*** Opening of MATERIAL PROVIDED ***
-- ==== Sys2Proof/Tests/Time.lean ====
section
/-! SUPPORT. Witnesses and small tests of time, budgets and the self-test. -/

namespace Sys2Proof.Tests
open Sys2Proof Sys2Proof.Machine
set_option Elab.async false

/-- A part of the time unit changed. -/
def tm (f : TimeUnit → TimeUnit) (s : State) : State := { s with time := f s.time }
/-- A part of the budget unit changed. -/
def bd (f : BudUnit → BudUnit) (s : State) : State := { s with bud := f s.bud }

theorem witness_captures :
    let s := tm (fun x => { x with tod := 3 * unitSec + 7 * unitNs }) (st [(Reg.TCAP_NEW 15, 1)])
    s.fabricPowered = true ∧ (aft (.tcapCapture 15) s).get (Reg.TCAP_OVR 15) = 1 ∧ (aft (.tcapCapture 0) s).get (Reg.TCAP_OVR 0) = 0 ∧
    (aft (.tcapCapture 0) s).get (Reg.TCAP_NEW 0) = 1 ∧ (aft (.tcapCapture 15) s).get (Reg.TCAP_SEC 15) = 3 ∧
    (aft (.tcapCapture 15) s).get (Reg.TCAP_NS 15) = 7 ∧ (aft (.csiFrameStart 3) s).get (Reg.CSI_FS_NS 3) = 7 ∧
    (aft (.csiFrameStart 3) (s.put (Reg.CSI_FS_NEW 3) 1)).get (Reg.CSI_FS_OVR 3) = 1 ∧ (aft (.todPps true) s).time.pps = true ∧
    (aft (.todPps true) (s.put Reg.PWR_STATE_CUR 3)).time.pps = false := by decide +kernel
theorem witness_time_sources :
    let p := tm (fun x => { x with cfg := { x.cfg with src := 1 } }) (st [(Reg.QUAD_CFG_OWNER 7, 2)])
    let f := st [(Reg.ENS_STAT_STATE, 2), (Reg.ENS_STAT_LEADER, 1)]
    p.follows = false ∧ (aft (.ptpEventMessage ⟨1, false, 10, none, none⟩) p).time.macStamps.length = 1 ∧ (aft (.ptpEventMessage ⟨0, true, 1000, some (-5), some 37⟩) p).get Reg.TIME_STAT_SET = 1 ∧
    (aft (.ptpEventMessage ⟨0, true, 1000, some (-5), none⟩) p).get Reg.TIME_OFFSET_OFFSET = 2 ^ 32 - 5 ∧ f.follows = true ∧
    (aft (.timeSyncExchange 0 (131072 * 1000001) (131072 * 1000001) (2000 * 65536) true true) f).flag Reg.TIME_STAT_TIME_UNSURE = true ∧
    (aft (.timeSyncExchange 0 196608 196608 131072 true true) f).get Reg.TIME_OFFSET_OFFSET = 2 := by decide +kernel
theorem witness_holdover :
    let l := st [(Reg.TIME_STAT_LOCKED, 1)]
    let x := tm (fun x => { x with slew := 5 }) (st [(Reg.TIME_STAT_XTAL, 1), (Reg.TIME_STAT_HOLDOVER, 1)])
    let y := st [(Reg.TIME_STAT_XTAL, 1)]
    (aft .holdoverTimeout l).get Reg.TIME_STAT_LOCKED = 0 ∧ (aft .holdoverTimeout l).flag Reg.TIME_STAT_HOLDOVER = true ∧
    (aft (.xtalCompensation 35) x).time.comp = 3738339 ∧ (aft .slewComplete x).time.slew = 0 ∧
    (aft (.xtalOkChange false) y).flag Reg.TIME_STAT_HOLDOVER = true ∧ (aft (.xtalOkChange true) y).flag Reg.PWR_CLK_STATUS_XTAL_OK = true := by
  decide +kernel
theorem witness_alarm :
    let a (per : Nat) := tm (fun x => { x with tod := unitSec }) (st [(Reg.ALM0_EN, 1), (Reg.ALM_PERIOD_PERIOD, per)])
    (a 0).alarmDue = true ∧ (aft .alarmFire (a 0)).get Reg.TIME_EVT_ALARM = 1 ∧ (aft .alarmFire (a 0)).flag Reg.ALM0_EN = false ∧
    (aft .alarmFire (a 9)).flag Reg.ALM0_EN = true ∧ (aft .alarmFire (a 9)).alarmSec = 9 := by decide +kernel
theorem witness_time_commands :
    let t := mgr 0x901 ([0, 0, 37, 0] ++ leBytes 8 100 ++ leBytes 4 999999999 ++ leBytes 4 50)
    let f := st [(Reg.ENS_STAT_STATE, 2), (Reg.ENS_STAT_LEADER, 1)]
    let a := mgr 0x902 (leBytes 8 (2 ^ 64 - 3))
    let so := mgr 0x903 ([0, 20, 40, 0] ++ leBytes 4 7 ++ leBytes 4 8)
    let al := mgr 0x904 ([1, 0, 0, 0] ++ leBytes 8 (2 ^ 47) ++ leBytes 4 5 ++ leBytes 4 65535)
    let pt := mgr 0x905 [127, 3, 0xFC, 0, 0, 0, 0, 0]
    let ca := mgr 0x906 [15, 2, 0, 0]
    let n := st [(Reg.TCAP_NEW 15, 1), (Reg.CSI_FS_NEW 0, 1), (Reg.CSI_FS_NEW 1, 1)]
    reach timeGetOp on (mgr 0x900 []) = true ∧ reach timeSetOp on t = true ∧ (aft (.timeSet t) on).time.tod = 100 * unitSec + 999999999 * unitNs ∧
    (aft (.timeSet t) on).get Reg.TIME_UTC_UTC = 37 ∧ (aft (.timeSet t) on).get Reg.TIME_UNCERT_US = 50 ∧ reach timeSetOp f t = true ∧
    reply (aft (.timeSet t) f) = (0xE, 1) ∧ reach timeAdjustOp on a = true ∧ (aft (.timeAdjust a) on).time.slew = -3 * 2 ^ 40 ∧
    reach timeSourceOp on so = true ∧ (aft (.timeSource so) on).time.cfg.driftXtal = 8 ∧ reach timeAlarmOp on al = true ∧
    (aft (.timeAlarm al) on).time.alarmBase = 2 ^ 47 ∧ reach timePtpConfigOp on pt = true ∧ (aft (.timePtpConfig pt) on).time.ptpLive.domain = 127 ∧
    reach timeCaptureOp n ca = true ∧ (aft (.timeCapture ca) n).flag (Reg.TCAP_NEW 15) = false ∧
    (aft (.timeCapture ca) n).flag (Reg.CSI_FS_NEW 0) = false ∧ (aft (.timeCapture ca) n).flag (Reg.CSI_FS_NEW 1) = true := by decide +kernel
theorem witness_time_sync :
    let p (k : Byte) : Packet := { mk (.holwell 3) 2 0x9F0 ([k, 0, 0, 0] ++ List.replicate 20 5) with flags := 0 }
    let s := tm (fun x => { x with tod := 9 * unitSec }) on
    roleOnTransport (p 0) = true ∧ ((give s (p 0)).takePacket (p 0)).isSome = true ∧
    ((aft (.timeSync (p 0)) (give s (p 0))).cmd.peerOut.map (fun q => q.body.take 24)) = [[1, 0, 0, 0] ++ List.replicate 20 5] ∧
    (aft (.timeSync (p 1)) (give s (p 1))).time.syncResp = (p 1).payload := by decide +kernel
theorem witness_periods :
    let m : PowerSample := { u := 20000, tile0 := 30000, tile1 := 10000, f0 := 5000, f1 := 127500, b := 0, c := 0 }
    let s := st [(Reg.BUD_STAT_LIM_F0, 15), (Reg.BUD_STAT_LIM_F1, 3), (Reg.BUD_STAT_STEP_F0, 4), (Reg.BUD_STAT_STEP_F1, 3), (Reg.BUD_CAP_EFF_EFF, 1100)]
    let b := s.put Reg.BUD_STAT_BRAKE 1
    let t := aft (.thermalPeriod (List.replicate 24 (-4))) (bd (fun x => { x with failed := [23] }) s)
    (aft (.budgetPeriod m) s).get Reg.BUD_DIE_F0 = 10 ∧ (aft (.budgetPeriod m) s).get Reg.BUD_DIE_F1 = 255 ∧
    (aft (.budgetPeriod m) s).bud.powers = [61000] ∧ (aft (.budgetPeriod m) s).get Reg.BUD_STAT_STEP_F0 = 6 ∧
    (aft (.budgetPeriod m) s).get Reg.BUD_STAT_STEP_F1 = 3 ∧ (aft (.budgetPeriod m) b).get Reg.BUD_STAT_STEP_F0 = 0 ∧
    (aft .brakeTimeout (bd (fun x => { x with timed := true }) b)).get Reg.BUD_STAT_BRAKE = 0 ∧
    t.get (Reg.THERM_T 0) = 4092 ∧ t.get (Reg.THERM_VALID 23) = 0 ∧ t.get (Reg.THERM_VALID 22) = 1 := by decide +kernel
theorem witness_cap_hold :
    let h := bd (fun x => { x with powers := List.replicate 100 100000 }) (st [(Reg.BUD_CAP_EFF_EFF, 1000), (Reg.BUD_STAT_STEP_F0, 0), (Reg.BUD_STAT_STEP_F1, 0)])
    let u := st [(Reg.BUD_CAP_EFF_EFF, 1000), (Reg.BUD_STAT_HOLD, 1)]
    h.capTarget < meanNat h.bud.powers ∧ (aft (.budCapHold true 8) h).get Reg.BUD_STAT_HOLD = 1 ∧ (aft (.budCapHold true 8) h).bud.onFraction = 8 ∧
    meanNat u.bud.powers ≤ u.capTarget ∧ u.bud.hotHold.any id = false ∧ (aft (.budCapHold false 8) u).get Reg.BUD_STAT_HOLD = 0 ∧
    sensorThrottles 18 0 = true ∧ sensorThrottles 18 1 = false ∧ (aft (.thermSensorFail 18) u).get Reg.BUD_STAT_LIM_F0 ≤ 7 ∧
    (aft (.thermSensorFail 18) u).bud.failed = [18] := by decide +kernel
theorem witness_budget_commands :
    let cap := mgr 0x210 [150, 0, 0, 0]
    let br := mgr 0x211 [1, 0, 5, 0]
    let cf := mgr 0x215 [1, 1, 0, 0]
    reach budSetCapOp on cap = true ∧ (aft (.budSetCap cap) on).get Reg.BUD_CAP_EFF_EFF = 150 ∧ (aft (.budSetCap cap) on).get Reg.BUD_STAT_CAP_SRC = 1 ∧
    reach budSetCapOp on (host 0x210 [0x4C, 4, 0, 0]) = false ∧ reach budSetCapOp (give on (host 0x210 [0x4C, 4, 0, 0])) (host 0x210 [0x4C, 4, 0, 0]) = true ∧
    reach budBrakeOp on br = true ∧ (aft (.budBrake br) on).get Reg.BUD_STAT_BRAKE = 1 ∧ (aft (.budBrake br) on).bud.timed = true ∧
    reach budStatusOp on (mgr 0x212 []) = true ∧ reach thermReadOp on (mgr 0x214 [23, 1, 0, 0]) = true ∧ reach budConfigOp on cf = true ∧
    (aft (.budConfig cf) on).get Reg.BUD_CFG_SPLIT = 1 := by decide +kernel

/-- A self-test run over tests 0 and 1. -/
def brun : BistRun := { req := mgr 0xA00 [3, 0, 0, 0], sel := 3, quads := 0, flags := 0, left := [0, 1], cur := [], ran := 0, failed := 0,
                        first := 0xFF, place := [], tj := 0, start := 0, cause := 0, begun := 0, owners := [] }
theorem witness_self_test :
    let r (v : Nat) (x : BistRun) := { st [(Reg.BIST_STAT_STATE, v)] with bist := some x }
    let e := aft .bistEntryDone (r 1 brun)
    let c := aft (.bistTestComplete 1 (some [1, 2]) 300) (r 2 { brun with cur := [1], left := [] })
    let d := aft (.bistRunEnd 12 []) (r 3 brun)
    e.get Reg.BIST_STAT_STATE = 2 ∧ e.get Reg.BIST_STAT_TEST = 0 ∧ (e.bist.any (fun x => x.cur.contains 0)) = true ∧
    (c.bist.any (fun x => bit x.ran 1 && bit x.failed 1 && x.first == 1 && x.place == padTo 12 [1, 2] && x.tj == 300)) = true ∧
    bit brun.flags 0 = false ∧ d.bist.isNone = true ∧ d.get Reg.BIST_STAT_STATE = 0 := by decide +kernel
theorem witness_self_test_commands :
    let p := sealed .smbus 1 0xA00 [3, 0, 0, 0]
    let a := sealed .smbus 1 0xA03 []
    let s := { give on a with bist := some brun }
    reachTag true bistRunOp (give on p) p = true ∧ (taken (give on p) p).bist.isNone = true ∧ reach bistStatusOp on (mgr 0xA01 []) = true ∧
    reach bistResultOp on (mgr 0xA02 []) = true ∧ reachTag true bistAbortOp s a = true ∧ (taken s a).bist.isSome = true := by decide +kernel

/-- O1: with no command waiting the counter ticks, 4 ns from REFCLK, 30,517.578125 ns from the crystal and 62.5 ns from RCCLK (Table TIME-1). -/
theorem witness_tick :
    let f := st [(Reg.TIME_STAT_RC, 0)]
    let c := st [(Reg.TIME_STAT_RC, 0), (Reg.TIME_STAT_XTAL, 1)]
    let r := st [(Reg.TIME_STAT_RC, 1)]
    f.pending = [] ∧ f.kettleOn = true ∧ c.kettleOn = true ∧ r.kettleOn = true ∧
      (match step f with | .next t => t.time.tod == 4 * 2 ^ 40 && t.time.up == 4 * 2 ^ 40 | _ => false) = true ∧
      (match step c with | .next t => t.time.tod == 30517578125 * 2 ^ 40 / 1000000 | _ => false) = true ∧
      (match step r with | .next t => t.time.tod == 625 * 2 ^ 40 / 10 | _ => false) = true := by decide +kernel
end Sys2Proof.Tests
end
*** Close of MATERIAL PROVIDED ***
WHAT YOU ARE ASKED TO DO
Using the material above, filter for lines holding "changed" and copy each one.

REPLY TO THE TASK
/-- A part of the time unit changed. -/
/-- A part of the budget unit changed. -/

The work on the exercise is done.